(Task):
Starting with the line that contains "rw [if_neg (by" and stopping after the line that contains "Tab.wf false t.poison", copy the entries below exactly. Include nothing else.

(Saved data entries)
>>>>

-- ==== Sys2Proof/Laws/Tray.lean ====
section
/-!
SUPPORT. What the shared operations of a tray do: an instruction that issues runs in the fetched state, and an instruction of format A
that is legal is its step folded over the active lanes.
-/

namespace Sys2Proof.Laws
open Sys2Proof Sys2Proof.Machine

/-- A tray that issues runs its instruction in the fetched state (R129, R137, R158). -/
theorem trayDo_runs {s u : State} {y : Tray} {c slot : Nat} (h : Runs s c slot u y) (k : State → State) : s.trayDo c slot k = k u := by
  obtain ⟨⟨h1, h2, h3, h4, h5⟩, rfl, -⟩ := h
  simp only [State.trayDo, fetched, launched] at *
  rw [h1, h2]
  simp only [Bool.not_true, Bool.false_eq_true, if_false]
  rw [if_neg (by omega), if_neg (by simpa using h4), if_neg (by simpa using h5)]

/-- A legal instruction of format A is its step folded over the active lanes, from the lowest up. -/
theorem formatA_legal {s u : State} {y : Tray} {c slot : Nat} {p : BitVec 54} {a : ASpec} (h : Runs s c slot u y) (hl : LegalA a y p)
    (f : Tray → Nat → Tray × Nat) : s.formatA c slot p a f = (u.setTray c slot (y.eachLane f).1.next).tflags c (y.eachLane f).2 := by
  obtain ⟨h1, h2⟩ := hl
  simp only [State.formatA, trayDo_runs h, h.2.2, h1, h2]
  rfl

/-- A legal instruction of format M runs in the fetched state. -/
theorem memDo_legal {s u : State} {y : Tray} {c slot n : Nat} {p : BitVec 54} {illegal : Tray → Bool} {srcs : List Nat} {block : Bool}
    (h : Runs s c slot u y) (hl : LegalM y p n illegal srcs block) (k : Tray → State → State) :
    s.memDo c slot p n illegal srcs block k = k y u := by
  obtain ⟨h1, h2, h3, h4⟩ := hl
  simp only [State.memDo, trayDo_runs h, h.2.2, h1, h2, h3, h4]
  rfl

/-! ## Lane registers -/

@[simp] theorem lanes_setReg (t : Tray) (l r : Nat) (w : Word) (b : Bool) : (t.setReg l r w b).lanes = t.lanes := rfl
@[simp] theorem pred_setReg (t : Tray) (l r l' q : Nat) (w : Word) (b : Bool) : (t.setReg l r w b).pred l' q = t.pred l' q := rfl

/-- A register after a write of one: keys of different lanes differ because a lane has 64 registers. -/
theorem reg_setReg {t : Tray} (h : Tab.wf 0#32 t.regs = true) {l l' r r' : Nat} (hr : r < 64) (hr' : r' < 64) (w : Word) (b : Bool) :
    (t.setReg l r w b).reg l' r' = if l' = l ∧ r' = r then w else t.reg l' r' := by
  simp only [Tray.reg, Tray.setReg, tab_get_set h]
  congr 1
  exact propext ⟨fun e => by omega, fun e => by omega⟩

theorem poisoned_setReg {t : Tray} (h : Tab.wf false t.poison = true) {l l' r r' : Nat} (hr : r < 64) (hr' : r' < 64) (w : Word) (b : Bool) :
    (t.setReg l r w b).poisoned l' r' = if l' = l ∧ r' = r then b else t.poisoned l' r' := by
  simp only [Tray.poisoned, Tray.setReg, tab_get_set h]
  congr 1
  exact propext ⟨fun e => by omega, fun e => by omega⟩

theorem tables_setReg {t : Tray} (h : TrayTables t) (l r : Nat) (w : Word) (b : Bool) : TrayTables (t.setReg l r w b) :=
  ⟨tab_wf_set h.1 _ _, tab_wf_set h.2.1 _ _, h.2.2⟩

theorem tables_setPred {t : Tray} (h : TrayTables t) (l q : Nat) (b : Bool) : TrayTables (t.setPred l q b) :=
  ⟨h.1, h.2.1, tab_wf_set h.2.2 _ _⟩

end Sys2Proof.Laws
end

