-- ==== Sys2Proof/Tests/Slice0.lean ====
section
/-!
SUPPORT. Tests: an ill-formed term per check, values from the spec's tables and hand calculation, a witness for each set of hypotheses of the
statements.
-/

namespace Sys2Proof.Tests
open Sys2Proof Sys2Proof.Machine
set_option Elab.async false

/-! ## Helpers -/

/-- What `f` sees in the state that a command answers. -/
def after {α : Type} (r : Res) (f : State → α) : Option α :=
  match r with
  | .next t => some (f t)
  | _ => none

/-- The last thing a command sends out: its port and code. -/
def sent (r : Res) : Option (Option Nat) := after r (fun t => t.out.getLast?.map (·.code))

/-- A state with one core that is not blank. -/
def coreS (x : Core) : State := State.reset.setCore 0 x

/-! ## A device in service -/

/-- READY, with an operator's session as requester 0, partition 0 on quarter 0, stall 0 and core 0 present, port 0 READY, the firmware running. -/
def opS : State :=
  { State.reset with
    dev := { Device.reset with st := 2, quarterPart := [(0, 1)], stallSite := [(0, 1)], coreSite := [(0, 1)], units := [(ukPort * 1024, { UnitRec.blank with dstate := usReady, mstate := usReady })] }
    sec := { Security.reset with sessions := [(0, { Session.blank with used := true, finished := true, role := 1 })] }
    dict := { Dict.reset with reqs := [(0, ⟨true, pathSession, 0, [], [], 0⟩)] }
    fw := { Firmware.reset with procs := [(0, { Proc.blank with st := 2 }), (1, { Proc.blank with st := 2 }), (2, { Proc.blank with st := 2 })] } }

/-- `s` with values staged by requester 0. -/
def staging (index : Nat) (l : List (Nat × Nat × Nat)) (s : State) : State := l.foldl (fun s x => s.stage 0 index x.1 x.2.1 x.2.2) s

/-- The status of the last answer. -/
def status (r : Res) : Option (Option Nat) := sent r

theorem hyps_accepts : Accepts opS 0 0x4010 (opS.authPlain 0) ∧ Accepts opS 0 0x6800 (opS.authPlain 0) := by simp only [Accepts]; decide +kernel
theorem hyps_refusals : State.reset.served 0 = false ∧ ({ opS with dev := { opS.dev with st := 1, bootStep := 3 } } : State).earlyBoot = true ∧ opS.authPlain 1 = false ∧ opS.served 1 = true
    ∧ ({ opS with dev := { opS.dev with st := 1, bootStep := 4 } } : State).writable 0x4010 = false ∧ ({ opS with dev := { opS.dev with st := 1, bootStep := 4 } } : State).served 0 = true := by decide +kernel

/-! ## Step and reset -/

theorem test_step_front : step { State.reset with pending := [.coldBoot] } = exec .coldBoot State.reset := by rfl
theorem test_idle : after (step opS) (fun t => t.bell.count) = some 1 ∧ after (step State.reset) (fun t => t.bell.count) = some 0 := by decide +kernel
theorem test_reset_cold : State.reset.dev.st = 0 := by rfl
theorem hyps_device_state : opS.dev.st ≤ 5 ∧ (step opS |> fun r => after r (fun t => decide (t.dev.st ≤ 5))) = some true := by decide +kernel
/-- READY is code 2; the link is down. -/
theorem test_devstate : opS.bar0Get 0 = 0x96200000 ∧ opS.odRead 0 0x6000 1 = (0, [2#8]) := by decide +kernel
theorem test_fold_int : (foldElem 0xD 0 0xFFFFFFFF (.int 2)).1 = 1 ∧ (foldElem 0xE 0 0xFFFFFFFF (.int (-0x100000000))).1 = 0xFFFFFFFFFFFFFFFF := by decide +kernel
/-- A range of 64 KiB at 0x10000 of context 1, writable, its page placed in frame 0 of quarter 0; runner 0 and stacks 0 to 3 READY. -/
def pgS : State :=
  { (((((opS.setUnit ukRunner 0 { UnitRec.blank with dstate := usReady }).setUnit ukStack 0 { UnitRec.blank with dstate := usReady }).setUnit ukStack 1
        { UnitRec.blank with dstate := usReady }).setUnit ukStack 2 { UnitRec.blank with dstate := usReady }).setUnit ukStack 3 { UnitRec.blank with dstate := usReady }).setFrame 0 0 .placed
    with pager := { Pager.reset with
      ctxs := [(1, ⟨true, 0, 0, 1024, 1024, 0, 0#64, 0⟩)]
      ranges := [⟨1, 0x10000, 0x10000, 0x80000000#32, false, 0, 0, false⟩]
      pages := [(pageKey 1 0x10000, { Page.blank with v := true, ctx := 1, va := 0x10000, attr := 0x80000000#32, loc := 1, quarter := 0, frame := 0 })] } }
/-- Frame 0 of quarter 0 is a landing frame: 64 KiB at the start of market direct space. -/
def mkS : State := opS.setFrame 0 0 .landing
def a0 : Nat := directBase
/-- Stacks 0 to 3 READY. -/
def stkS : State := [0, 1, 2, 3].foldl (fun s i => s.setUnit ukStack i { UnitRec.blank with dstate := usReady, mstate := usReady }) opS

/-! ## Trays (chapters 5 and 6) -/

def lnch : Launch := ⟨0, 16, 16, 2, 1, 0, 64, 256, 0, false, true, false, 0, 0, 0#16, 1, 0⟩

/-- Two lanes run; registers 1 to 7 of lane 0 hold edge values, those of lane 1 others; predicate 1 of lane 0 is set. -/
def ty : Tray :=
  (((((((({ Tray.blank with present := true, width := 16, nreg := 16, nctr := 2, active := 3#64 }.setReg 0 1 0xFFFFFFFF#32 false).setReg 0 2 1#32 false).setReg
    1 1 0x80000000#32 false).setReg 1 2 33#32 false).setReg 0 4 0xFFFFFFFF#32 false).setReg 0 5 0x7FFFFFFF#32 false).setReg 0 6 1#32 false).setReg
    0 8 0x3FC00000#32 false).setPred 0 1 true
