-- ==== Sys2Proof/Syntax.lean ====
section
/-! DEFINITION. The commands of the WVZ-6480: one constructor for each row of spec/opcode_table.json, in its order.
`o` is the origin of a register access (R5), `v` the word written. -/

namespace Sys2Proof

<<<<

(Written answer):
  rw [if_neg (by omega), if_neg (by simpa using h4), if_neg (by simpa using h5)]

/-- A legal instruction of format A is its step folded over the active lanes, from the lowest up. -/
theorem formatA_legal {s u : State} {y : Tray} {c slot : Nat} {p : BitVec 54} {a : ASpec} (h : Runs s c slot u y) (hl : LegalA a y p)
    (f : Tray → Nat → Tray × Nat) : s.formatA c slot p a f = (u.setTray c slot (y.eachLane f).1.next).tflags c (y.eachLane f).2 := by
  obtain ⟨h1, h2⟩ := hl
  simp only [State.formatA, trayDo_runs h, h.2.2, h1, h2]
  rfl

/-- A legal instruction of format M runs in the fetched state. -/
theorem memDo_legal {s u : State} {y : Tray} {c slot n : Nat} {p : BitVec 54} {illegal : Tray → Bool} {srcs : List Nat} {block : Bool}
    (h : Runs s c slot u y) (hl : LegalM y p n illegal srcs block) (k : Tray → State → State) :
    s.memDo c slot p n illegal srcs block k = k y u := by
  obtain ⟨h1, h2, h3, h4⟩ := hl
  simp only [State.memDo, trayDo_runs h, h.2.2, h1, h2, h3, h4]
  rfl

/-! ## Lane registers -/

@[simp] theorem lanes_setReg (t : Tray) (l r : Nat) (w : Word) (b : Bool) : (t.setReg l r w b).lanes = t.lanes := rfl
@[simp] theorem pred_setReg (t : Tray) (l r l' q : Nat) (w : Word) (b : Bool) : (t.setReg l r w b).pred l' q = t.pred l' q := rfl

/-- A register after a write of one: keys of different lanes differ because a lane has 64 registers. -/
theorem reg_setReg {t : Tray} (h : Tab.wf 0#32 t.regs = true) {l l' r r' : Nat} (hr : r < 64) (hr' : r' < 64) (w : Word) (b : Bool) :
    (t.setReg l r w b).reg l' r' = if l' = l ∧ r' = r then w else t.reg l' r' := by
  simp only [Tray.reg, Tray.setReg, tab_get_set h]
  congr 1
  exact propext ⟨fun e => by omega, fun e => by omega⟩

theorem poisoned_setReg {t : Tray} (h : Tab.wf false t.poison = true) {l l' r r' : Nat} (hr : r < 64) (hr' : r' < 64) (w : Word) (b : Bool) :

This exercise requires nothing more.